_Required action:_
Please print the records below word for word.

Stored entries:
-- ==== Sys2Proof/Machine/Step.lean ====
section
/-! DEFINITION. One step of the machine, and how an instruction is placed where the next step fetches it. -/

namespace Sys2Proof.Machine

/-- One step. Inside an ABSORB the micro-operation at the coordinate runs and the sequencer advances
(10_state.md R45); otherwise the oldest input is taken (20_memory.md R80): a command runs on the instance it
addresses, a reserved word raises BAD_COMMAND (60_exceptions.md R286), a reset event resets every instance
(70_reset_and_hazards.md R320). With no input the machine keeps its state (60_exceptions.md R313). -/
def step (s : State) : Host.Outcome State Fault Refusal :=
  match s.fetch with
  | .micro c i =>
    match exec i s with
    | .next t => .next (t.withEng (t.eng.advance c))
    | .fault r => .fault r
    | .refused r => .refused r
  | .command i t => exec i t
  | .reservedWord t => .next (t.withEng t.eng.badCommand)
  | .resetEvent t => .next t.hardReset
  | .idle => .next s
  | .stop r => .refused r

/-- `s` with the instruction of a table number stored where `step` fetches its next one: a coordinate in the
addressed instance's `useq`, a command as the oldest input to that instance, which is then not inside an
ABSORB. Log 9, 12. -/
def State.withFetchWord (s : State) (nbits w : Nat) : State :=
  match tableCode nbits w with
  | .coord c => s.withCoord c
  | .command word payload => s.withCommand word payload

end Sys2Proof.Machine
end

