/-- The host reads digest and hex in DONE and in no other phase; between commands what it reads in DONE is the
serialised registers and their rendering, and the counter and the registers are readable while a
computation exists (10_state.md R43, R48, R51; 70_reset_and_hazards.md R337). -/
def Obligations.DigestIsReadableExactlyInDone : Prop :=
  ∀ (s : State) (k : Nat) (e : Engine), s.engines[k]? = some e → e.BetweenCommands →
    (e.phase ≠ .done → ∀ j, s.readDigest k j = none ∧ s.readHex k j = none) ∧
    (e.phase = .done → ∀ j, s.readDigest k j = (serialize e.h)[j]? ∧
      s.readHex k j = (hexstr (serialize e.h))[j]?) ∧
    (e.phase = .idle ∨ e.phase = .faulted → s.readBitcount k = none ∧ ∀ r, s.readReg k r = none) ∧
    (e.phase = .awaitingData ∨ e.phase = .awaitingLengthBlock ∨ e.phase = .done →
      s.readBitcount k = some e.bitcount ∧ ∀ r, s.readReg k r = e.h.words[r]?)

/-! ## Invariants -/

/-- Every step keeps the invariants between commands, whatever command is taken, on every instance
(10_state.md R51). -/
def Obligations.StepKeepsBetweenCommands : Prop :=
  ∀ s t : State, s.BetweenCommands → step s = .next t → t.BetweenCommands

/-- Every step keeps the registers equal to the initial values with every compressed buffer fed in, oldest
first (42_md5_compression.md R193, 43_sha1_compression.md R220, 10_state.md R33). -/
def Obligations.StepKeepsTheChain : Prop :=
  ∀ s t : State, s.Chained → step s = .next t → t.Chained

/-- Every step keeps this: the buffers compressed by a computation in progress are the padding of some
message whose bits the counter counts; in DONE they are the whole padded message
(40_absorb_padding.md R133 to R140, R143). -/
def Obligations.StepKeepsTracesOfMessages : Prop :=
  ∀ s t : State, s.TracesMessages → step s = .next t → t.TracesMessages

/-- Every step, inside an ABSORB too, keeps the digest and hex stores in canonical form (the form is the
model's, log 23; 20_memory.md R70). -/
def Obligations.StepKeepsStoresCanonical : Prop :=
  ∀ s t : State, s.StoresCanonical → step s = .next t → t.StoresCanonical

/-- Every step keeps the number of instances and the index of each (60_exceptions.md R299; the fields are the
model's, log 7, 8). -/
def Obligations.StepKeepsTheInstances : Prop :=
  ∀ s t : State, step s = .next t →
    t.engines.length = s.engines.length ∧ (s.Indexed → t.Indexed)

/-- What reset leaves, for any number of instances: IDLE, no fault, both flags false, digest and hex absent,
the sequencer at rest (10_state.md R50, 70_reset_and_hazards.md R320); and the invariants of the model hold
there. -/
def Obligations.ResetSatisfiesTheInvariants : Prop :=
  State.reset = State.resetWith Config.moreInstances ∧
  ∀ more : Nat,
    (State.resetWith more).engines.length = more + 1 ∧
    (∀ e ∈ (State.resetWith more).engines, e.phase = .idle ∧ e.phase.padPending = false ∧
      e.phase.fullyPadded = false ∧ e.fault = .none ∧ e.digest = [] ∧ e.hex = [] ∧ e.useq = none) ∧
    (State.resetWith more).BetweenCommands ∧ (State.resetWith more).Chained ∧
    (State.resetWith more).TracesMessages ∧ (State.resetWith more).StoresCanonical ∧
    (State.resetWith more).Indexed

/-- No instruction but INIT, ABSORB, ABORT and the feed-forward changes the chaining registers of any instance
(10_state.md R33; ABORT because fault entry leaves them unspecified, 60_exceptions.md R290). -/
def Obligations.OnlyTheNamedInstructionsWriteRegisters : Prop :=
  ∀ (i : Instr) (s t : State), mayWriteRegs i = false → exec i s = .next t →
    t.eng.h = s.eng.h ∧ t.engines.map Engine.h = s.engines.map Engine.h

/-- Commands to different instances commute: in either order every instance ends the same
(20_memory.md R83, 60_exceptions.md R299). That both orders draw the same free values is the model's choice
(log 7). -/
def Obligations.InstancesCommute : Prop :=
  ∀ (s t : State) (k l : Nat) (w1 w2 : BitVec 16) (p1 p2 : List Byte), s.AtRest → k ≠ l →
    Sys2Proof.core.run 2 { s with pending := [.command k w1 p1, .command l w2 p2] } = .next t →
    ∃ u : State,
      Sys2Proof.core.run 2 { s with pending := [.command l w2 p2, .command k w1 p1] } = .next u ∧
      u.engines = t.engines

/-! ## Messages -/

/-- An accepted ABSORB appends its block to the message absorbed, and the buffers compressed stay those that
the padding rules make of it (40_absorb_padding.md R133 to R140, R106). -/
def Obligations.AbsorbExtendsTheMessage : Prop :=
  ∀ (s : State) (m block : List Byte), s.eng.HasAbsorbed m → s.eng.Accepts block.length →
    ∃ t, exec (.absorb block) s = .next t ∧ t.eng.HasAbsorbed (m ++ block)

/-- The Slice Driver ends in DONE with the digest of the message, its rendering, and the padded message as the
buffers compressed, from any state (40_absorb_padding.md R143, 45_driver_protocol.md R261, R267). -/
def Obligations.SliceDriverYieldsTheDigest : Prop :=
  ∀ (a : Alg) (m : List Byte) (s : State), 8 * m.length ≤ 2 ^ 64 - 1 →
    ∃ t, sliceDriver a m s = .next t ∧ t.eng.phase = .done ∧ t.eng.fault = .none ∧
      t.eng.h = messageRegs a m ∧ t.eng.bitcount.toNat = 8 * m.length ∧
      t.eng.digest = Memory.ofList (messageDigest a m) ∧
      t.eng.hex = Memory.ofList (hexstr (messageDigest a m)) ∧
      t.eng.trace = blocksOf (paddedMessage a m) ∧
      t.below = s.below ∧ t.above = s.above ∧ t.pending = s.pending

_Task answer:_
-- ==== Sys2Proof/Machine/Step.lean ====
section
/-! DEFINITION. One step of the machine, and how an instruction is placed where the next step fetches it. -/

namespace Sys2Proof.Machine

/-- One step. Inside an ABSORB the micro-operation at the coordinate runs and the sequencer advances
(10_state.md R45); otherwise the oldest input is taken (20_memory.md R80): a command runs on the instance it
addresses, a reserved word raises BAD_COMMAND (60_exceptions.md R286), a reset event resets every instance
(70_reset_and_hazards.md R320). With no input the machine keeps its state (60_exceptions.md R313). -/
def step (s : State) : Host.Outcome State Fault Refusal :=
  match s.fetch with
  | .micro c i =>
    match exec i s with
    | .next t => .next (t.withEng (t.eng.advance c))
    | .fault r => .fault r
    | .refused r => .refused r
  | .command i t => exec i t
  | .reservedWord t => .next (t.withEng t.eng.badCommand)
  | .resetEvent t => .next t.hardReset
  | .idle => .next s
  | .stop r => .refused r

/-- `s` with the instruction of a table number stored where `step` fetches its next one: a coordinate in the
addressed instance's `useq`, a command as the oldest input to that instance, which is then not inside an
ABSORB. Log 9, 12. -/
def State.withFetchWord (s : State) (nbits w : Nat) : State :=
  match tableCode nbits w with
  | .coord c => s.withCoord c
  | .command word payload => s.withCommand word payload

end Sys2Proof.Machine
end

/-- The host reads digest and hex in DONE and in no other phase; between commands what it reads in DONE is the
serialised registers and their rendering, and the counter and the registers are readable while a
computation exists (10_state.md R43, R48, R51; 70_reset_and_hazards.md R337). -/
def Obligations.DigestIsReadableExactlyInDone : Prop :=
  ∀ (s : State) (k : Nat) (e : Engine), s.engines[k]? = some e → e.BetweenCommands →
    (e.phase ≠ .done → ∀ j, s.readDigest k j = none ∧ s.readHex k j = none) ∧
    (e.phase = .done → ∀ j, s.readDigest k j = (serialize e.h)[j]? ∧
      s.readHex k j = (hexstr (serialize e.h))[j]?) ∧
    (e.phase = .idle ∨ e.phase = .faulted → s.readBitcount k = none ∧ ∀ r, s.readReg k r = none) ∧
    (e.phase = .awaitingData ∨ e.phase = .awaitingLengthBlock ∨ e.phase = .done →
      s.readBitcount k = some e.bitcount ∧ ∀ r, s.readReg k r = e.h.words[r]?)

/-! ## Invariants -/

/-- Every step keeps the invariants between commands, whatever command is taken, on every instance
(10_state.md R51). -/
def Obligations.StepKeepsBetweenCommands : Prop :=
  ∀ s t : State, s.BetweenCommands → step s = .next t → t.BetweenCommands

/-- Every step keeps the registers equal to the initial values with every compressed buffer fed in, oldest
first (42_md5_compression.md R193, 43_sha1_compression.md R220, 10_state.md R33). -/
def Obligations.StepKeepsTheChain : Prop :=
  ∀ s t : State, s.Chained → step s = .next t → t.Chained

/-- Every step keeps this: the buffers compressed by a computation in progress are the padding of some
message whose bits the counter counts; in DONE they are the whole padded message
(40_absorb_padding.md R133 to R140, R143). -/
def Obligations.StepKeepsTracesOfMessages : Prop :=
  ∀ s t : State, s.TracesMessages → step s = .next t → t.TracesMessages

/-- Every step, inside an ABSORB too, keeps the digest and hex stores in canonical form (the form is the
model's, log 23; 20_memory.md R70). -/
def Obligations.StepKeepsStoresCanonical : Prop :=
  ∀ s t : State, s.StoresCanonical → step s = .next t → t.StoresCanonical

/-- Every step keeps the number of instances and the index of each (60_exceptions.md R299; the fields are the
model's, log 7, 8). -/
def Obligations.StepKeepsTheInstances : Prop :=
  ∀ s t : State, step s = .next t →
    t.engines.length = s.engines.length ∧ (s.Indexed → t.Indexed)

/-- What reset leaves, for any number of instances: IDLE, no fault, both flags false, digest and hex absent,
the sequencer at rest (10_state.md R50, 70_reset_and_hazards.md R320); and the invariants of the model hold
there. -/
def Obligations.ResetSatisfiesTheInvariants : Prop :=
  State.reset = State.resetWith Config.moreInstances ∧
  ∀ more : Nat,
    (State.resetWith more).engines.length = more + 1 ∧
    (∀ e ∈ (State.resetWith more).engines, e.phase = .idle ∧ e.phase.padPending = false ∧
      e.phase.fullyPadded = false ∧ e.fault = .none ∧ e.digest = [] ∧ e.hex = [] ∧ e.useq = none) ∧
    (State.resetWith more).BetweenCommands ∧ (State.resetWith more).Chained ∧
    (State.resetWith more).TracesMessages ∧ (State.resetWith more).StoresCanonical ∧
    (State.resetWith more).Indexed

/-- No instruction but INIT, ABSORB, ABORT and the feed-forward changes the chaining registers of any instance
(10_state.md R33; ABORT because fault entry leaves them unspecified, 60_exceptions.md R290). -/
def Obligations.OnlyTheNamedInstructionsWriteRegisters : Prop :=
  ∀ (i : Instr) (s t : State), mayWriteRegs i = false → exec i s = .next t →
    t.eng.h = s.eng.h ∧ t.engines.map Engine.h = s.engines.map Engine.h

/-- Commands to different instances commute: in either order every instance ends the same
(20_memory.md R83, 60_exceptions.md R299). That both orders draw the same free values is the model's choice
(log 7). -/
def Obligations.InstancesCommute : Prop :=
  ∀ (s t : State) (k l : Nat) (w1 w2 : BitVec 16) (p1 p2 : List Byte), s.AtRest → k ≠ l →
    Sys2Proof.core.run 2 { s with pending := [.command k w1 p1, .command l w2 p2] } = .next t →
    ∃ u : State,
      Sys2Proof.core.run 2 { s with pending := [.command l w2 p2, .command k w1 p1] } = .next u ∧
      u.engines = t.engines

/-! ## Messages -/

/-- An accepted ABSORB appends its block to the message absorbed, and the buffers compressed stay those that
the padding rules make of it (40_absorb_padding.md R133 to R140, R106). -/
def Obligations.AbsorbExtendsTheMessage : Prop :=
  ∀ (s : State) (m block : List Byte), s.eng.HasAbsorbed m → s.eng.Accepts block.length →
    ∃ t, exec (.absorb block) s = .next t ∧ t.eng.HasAbsorbed (m ++ block)

/-- The Slice Driver ends in DONE with the digest of the message, its rendering, and the padded message as the
buffers compressed, from any state (40_absorb_padding.md R143, 45_driver_protocol.md R261, R267). -/
def Obligations.SliceDriverYieldsTheDigest : Prop :=
  ∀ (a : Alg) (m : List Byte) (s : State), 8 * m.length ≤ 2 ^ 64 - 1 →
    ∃ t, sliceDriver a m s = .next t ∧ t.eng.phase = .done ∧ t.eng.fault = .none ∧
      t.eng.h = messageRegs a m ∧ t.eng.bitcount.toNat = 8 * m.length ∧
      t.eng.digest = Memory.ofList (messageDigest a m) ∧
      t.eng.hex = Memory.ofList (hexstr (messageDigest a m)) ∧
      t.eng.trace = blocksOf (paddedMessage a m) ∧
      t.below = s.below ∧ t.above = s.above ∧ t.pending = s.pending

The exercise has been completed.